To begin with Price, like the rest of us, could actually have only a sketchy idea at best of what affect reverting to common law precedent on standing would have. Unless, perhaps, he has some inside information from his wife. But the idea that “cashed up groups” are bringing down big coal through the EPBC Act is objectively absurd.
According to the Australia Institute, out of a total 5,500 projects assessed against the Act since it was introduced 16 years ago just 33, or around 0.6 per cent, have been challenged in the Federal Court.
"Of the thirty three actions, four were discontinued or resolved with the consent of the parties and six were ‘legally successful’, in the sense that the applicant received a judgment and/or orders in its favour," the Institute's Executive Director Ben Oquist said.
It’s also worth noting that in the life of the act, the sum total of two projects have been halted by the courts.
But as Steve Price so insightfully interjected during a heated exchange with Project co-host host Waleed Aly, “You’ve got a job why shouldn’t the people who are going to work on those mines have a job?”
There are quite a few good reasons why those would-be miners shouldn’t have a job. Including that the mine will create four times the carbon emissions of New Zealand, and its construction will pave the way for other mines slated to pump out as much emissions as South Africa or the United Kingdom each year.
Leaving that aside, there’s also the perennial problem of conservatives getting the job figures wrong. “Now, there’s somewhere between 1,500 and 10,000 jobs in these two mining projects which we need to have in this country,” Price said.
As Aly pointed out (although he didn’t take up the question of what the mystery second mining project is), “Steve it’s not somewhere between 1,500 and 10,000 jobs, it’s actually less than 1,500 jobs.
“Their own expert in court admitted that when they were questioned; they said 1,464 employment years in this project.”
But “hang on Waleed, hang on”. “Ten jobs is good, a hundred’s good, two hundred’s good”. That’s they key message here, folks – jobs are good.
An exasperated Aly attempted to move on, noting that “these provisions have been looked at before”.
“There was a Howard-era public servant, in fact this might have been done during the Howard Government, looking at this specific legislation,” Aly said, “and they said, ‘the provisions have created no difficulties, they should be maintained”.
“In fact they said, ‘the question is whether or not they should be expanded further’,” which is sort of related to what another relic of the Howard era, Liberal MP Philip Ruddock, said when he pointed out that there are checks and balances built into the system and frivolous or vexatious cases would be thrown out with costs against the litigant.
So “what’s the problem?” Aly asked Price, who went on to claim “We’ve got Adani saying they’re going to walk away from the project because they can’t get it off the ground”.
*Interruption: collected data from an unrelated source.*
/-- A leaf of level `l` with entry `e` for address `ea` (R217). -/
def leafOf (l : Nat) (e : DWord) (ea : DWord) : Walked :=
  let frame := dbits e 51 12 * 4096
  let size := 2 ^ levelLo l
  let host := hostBase ≤ frame
  if frame % size ≠ 0 || dbits e 11 8 ≠ 0 || (e.getLsbD 5 && !host) then .bad 0x06
  else .leaf {
    pa := frame + ea.toNat % size, pkg := dbits e 59 52, w := e.getLsbD 2, x := e.getLsbD 3
    attr := { nc := e.getLsbD 4, hostp := e.getLsbD 5 }, size := size, raw := e }

/-- One level of the walk and the levels below it (R216, R217). `table` is the table's physical address. -/
def State.walkFrom (s : State) (secure : Bool) (ea : DWord) : Nat → Nat → Walked
  | l, table =>
    let at_ := table + 8 * levelIx l ea
    if s.hbmSize ≤ table then .bad 0x06
    else if !s.worldOk secure at_ then .bad 0x08
    else match s.homeDWord at_ with
      | none => .bad 0x09
      | some e =>
        if !e.getLsbD 0 || dbits e 7 6 ≠ 0 || dbits e 63 60 ≠ 0 then .bad 0x06
        else if e.getLsbD 1 then (if l ≤ 2 then leafOf l e ea else .bad 0x06)
        else if dbits e 59 52 ≠ 0 || (l ≠ 1 && dbits e 11 8 ≠ 0) || e.getLsbD 5 then .bad 0x06
        else match l with
          | 0 => .bad 0x06
          | l' + 1 => s.walkFrom secure ea l' (dbits e 51 12 * 4096 + dbits e 11 8 * 256)

/-- The entries that a walk reads, by their physical addresses (R216). -/
def State.walkReads (s : State) (secure : Bool) (ea : DWord) : Nat → Nat → List Nat
  | l, table =>
    let at_ := table + 8 * levelIx l ea
    if s.hbmSize ≤ table || !s.worldOk secure at_ then []
    else at_ :: (match s.homeDWord at_, l with
      | some e, l' + 1 => if !e.getLsbD 0 || e.getLsbD 1 then [] else s.walkReads secure ea l' (dbits e 51 12 * 4096 + dbits e 11 8 * 256)
      | _, _ => [])

/-- The walk of a virtual address through the tables of context `c` (R216). -/
def State.walk (s : State) (c : Nat) (ea : DWord) : Walked :=
  let root := (s.ctx c).ptroot
  if dbits root 11 0 ≠ 0 || dbits root 63 52 ≠ 0 then .bad 0x06
  else s.walkFrom (s.ctx c).secure ea 4 (dbits root 51 12 * 4096)

/-- The translation of an access that carries generation `gen` (R218, R219): an entry of the core's current generation in its TLB or its
die's, else a walk, whose reads the homes reject under any value but theirs. -/
def State.translateAs (s : State) (k : CoreKey) (c : Nat) (gen : BitVec 12) (ea : DWord) : Walked :=
  let hit := ((s.core k).tlb ++ (s.die k.die).tlb).find? fun e => e.ctx == c && e.gen == gen && ea.toNat / e.size == e.base / e.size
  match (if gen = s.genStamp k c then hit else none) with
  | some e => leafOf (if e.size = 65536 then 0 else if e.size = 2097152 then 1 else 2) e.leaf ea
  | none => if gen = (s.ctx c).gen then s.walk c ea else .bad 0x07

/-- The translation that a core's stream uses, under its GENSTAMP. -/
def State.translate (s : State) (k : CoreKey) (c : Nat) (ea : DWord) : Walked := s.translateAs k c (s.genStamp k c) ea

/-- What an access does with the page it names (R217, R225). -/
inductive AccKind | read | write | atomic | fetch | weights | weightWrite | ldws
deriving DecidableEq, Repr

/-- A resolved access: its place and page attributes, or its fault (R215). -/
inductive Resolved
  | ok (p : Place) (a : PageAttr)
  | bad (code : BitVec 8)
deriving DecidableEq, Repr

/-- The scratchpad window (R215). -/
def spWindow : Nat := 0x1FFFFFFFFF80000

/-- A leaf against the access kind and the physical map (R213, R217, R225). The host aperture is served with HOSTP = 0 whether or not CXL.cache has been
negotiated; only its use of L1 asks for that (log 95). -/
def State.permit (s : State) (die : Nat) (kind : AccKind) (l : Leaf) : Resolved :=
  if (kind == .write || kind == .atomic || kind == .weightWrite) && !l.w then .bad 0x06
  else if kind == .fetch && !l.x then .bad 0x06
  else if kind == .atomic && l.attr.hostp then .bad 0x06
  else if l.pkg ≠ s.self then
    (if s.domain.contains l.pkg && kind != .weightWrite && kind != .ldws then .ok (.remote l.pkg l.pa) l.attr else .bad 0x06)
  else match s.aperture l.pa with
    | .none => .bad 0x06
    | .reserved => .bad 0x08
    | .ws d =>
      if (kind == .weights || kind == .ldws) && d = die then .ok (.home l.pa) l.attr
      else if kind == .weightWrite then .ok (.home l.pa) l.attr
      else .bad 0x06
    | _ => if kind == .weightWrite || kind == .ldws then .bad 0x06 else .ok (.home l.pa) l.attr

/-- The resolution of generic address `ea` for a party of team `t` on core `k` (R215) under generation `gen`. `n` bytes are touched, all in one page. -/
def State.resolveAs (s : State) (gen : BitVec 12) (k : CoreKey) (c t : Nat) (size : Nat) (kind : AccKind) (ea : DWord) (n : Nat) : Resolved :=
  if 2 ^ 57 ≤ ea.toNat then .bad 0x06
  else if spWindow ≤ ea.toNat then
    (if kind == .fetch || kind == .weights || kind == .weightWrite || kind == .ldws then .bad 0x06
     else if ea.toNat - spWindow + n ≤ size then .ok (.scratch t (ea.toNat - spWindow)) {} else .bad 0x06)
  else match s.translateAs k c gen ea with
    | .bad code => .bad code
    | .leaf l => s.permit k.die kind l

/-- The resolution under the core's GENSTAMP. -/
def State.resolve (s : State) (k : CoreKey) (c t : Nat) (size : Nat) (kind : AccKind) (ea : DWord) (n : Nat) : Resolved :=
  s.resolveAs (s.genStamp k c) k c t size kind ea n

/-! ## Round regions (R309, R310) -/

/-- The virtual address of region record `i` (R309). -/
def regionVa (i : Nat) : DWord := dw (0x1FFFFFFFFB80000 + 64 * i)

/-- The table page maps as R309 asks: HBM4E and W = 1, on this package or on another of the domain (R326, log 42). -/
def State.tablePage (s : State) (l : Leaf) : Bool := l.w && s.aperture l.pa == .hbm && (l.pkg = s.self || s.domain.contains l.pkg)

/-- Where record `i` lies, through a translated table page (R309). -/
def State.regionPa (s : State) (k : CoreKey) (c i : Nat) : Walked :=
  match s.translate k c (regionVa i) with
  | .bad code => .bad code
  | .leaf l => if s.tablePage l then .leaf l else .bad 0x06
We'll stop you there Pricey. Adani has consistently maintained that, despite laying off contractors as it struggles to make the financial case for its mega-mine, it’s committed to the project.
It turns out most of the world’s big financiers – read ‘banks’ – are not.
So far, at least 12 major financial institutions have ruled out financing the Galilee projects, and the Commonwealth Bank and Standard Charter have recently walked away from their advisory roles.
That might have something to do with (a) climate change and the slated impact of the mine; and (b) the tanking price of coal. Probably more the latter.
And on that front, if only the Prime Minister, Environment Minister, Industry Minister or Attorney General had agreed to be interviewed on The Project, we might know more about why the Abbott government remains so committed to it.